● **SOURCE RECORDS**:
-- Opening Marker --

-- ==== Sys2Proof/Machine/Display.lean ====
section
/-! DEFINITION. The display instructions (45_display.md R107 to R121). -/

namespace Sys2Proof.Machine

/-- Every pixel to 0 (R107). -/
def execClearScreen (s : State) : Result := .next { s with fb := Framebuffer.blank }

/-- Check the sprite's bytes, then XOR its pixels into the grid and write the collision flag last (R110, R111, R113). -/
def execDraw (x y : Reg) (n : Nibble) (s : State) : Result :=
  if inMemory s.index.toNat (s.geometryOf x y n).bytes then
    let drawn := drawPixels s.fb (s.spritePixels (s.geometryOf x y n))
    .next ({ s with fb := drawn.1 }.setReg VF (flagByte drawn.2))
  else .next (s.raiseIn (.outOfMemory .data) (.draw x y n))

/-- `hires <- 1` in SCHIP (R116). -/
def execHires (s : State) : Result := schipOnly .hires s { s with hires := true }

/-- `hires <- 0` in SCHIP (R117). -/
def execLores (s : State) : Result := schipOnly .lores s { s with hires := false }

/-- Down by `n` rows in hi-res, `2n` in lo-res, in SCHIP (R119). -/
def execScrollDown (n : Nibble) (s : State) : Result :=
  schipOnly (.scrollDown n) s { s with fb := Framebuffer.down s.fb (scrollDistance s.hires n.toNat) }

/-- Right by 4 columns in hi-res, 8 in lo-res, in SCHIP (R120). -/
def execScrollRight (s : State) : Result :=
  schipOnly .scrollRight s { s with fb := Framebuffer.right s.fb (scrollDistance s.hires 4) }

/-- Left by 4 columns in hi-res, 8 in lo-res, in SCHIP (R121). -/
def execScrollLeft (s : State) : Result :=
  schipOnly .scrollLeft s { s with fb := Framebuffer.left s.fb (scrollDistance s.hires 4) }

end Sys2Proof.Machine
end

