-- ==== Sys2Proof/Machine/TimersKeys.lean ====
section
/-! DEFINITION. Timers and keys (44_timers_keys.md R101 to R106). -/

namespace Sys2Proof.Machine

/-- `V[x] <- DT` (R101). -/
def execGetDelay (x : Reg) (s : State) : Result := .next (s.setReg x s.dt)

/-- `DT <- V[x]` (R102). -/
def execSetDelay (x : Reg) (s : State) : Result := .next { s with dt := s.reg x }

/-- `ST <- V[x]` (R103). -/
def execSetSound (x : Reg) (s : State) : Result := .next { s with st := s.reg x }

/-- `keys_down[k]`, absent for `k > 15` (R32, R104). -/
def State.keyDown (s : State) (k : Byte) : Option Bool := s.keysDown[k.toNat]?

/-- Skip when the key `V[x]` is down; `KeyOutOfRange` when `V[x] > 15` (R104). -/
def execSkipIfKey (x : Reg) (s : State) : Result :=
  match s.keyDown (s.reg x) with
  | some down => .next (if down then s.skipNext else s)
  | none => .next (s.raiseIn .keyOutOfRange (.skipIfKey x))

/-- Skip when the key `V[x]` is not down; `KeyOutOfRange` when `V[x] > 15` (R105). -/
def execSkipIfNotKey (x : Reg) (s : State) : Result :=
  match s.keyDown (s.reg x) with
  | some down => .next (if down then s else s.skipNext)
  | none => .next (s.raiseIn .keyOutOfRange (.skipIfNotKey x))

/-- The lowest released key to `V[x]`, or back to this instruction: `pc <- pc − 2` (R106). -/
def execGetKey (x : Reg) (s : State) : Result :=
  .next (match lowestKey s.keysReleased with
    | some k => s.setReg x (BitVec.ofNat 8 k)
    | none => s.setPc (s.pc - 2))

end Sys2Proof.Machine
end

-- Closing Marker --

● **GOAL OF THE EXERCISE**:
Select every line in the material above where the string "raiseIn" occurs, and copy it.

● **RESPONSE AREA**:
  else .next (s.raiseIn (.outOfMemory .data) (.draw x y n))
  | none => .next (s.raiseIn .keyOutOfRange (.skipIfKey x))
  | none => .next (s.raiseIn .keyOutOfRange (.skipIfNotKey x))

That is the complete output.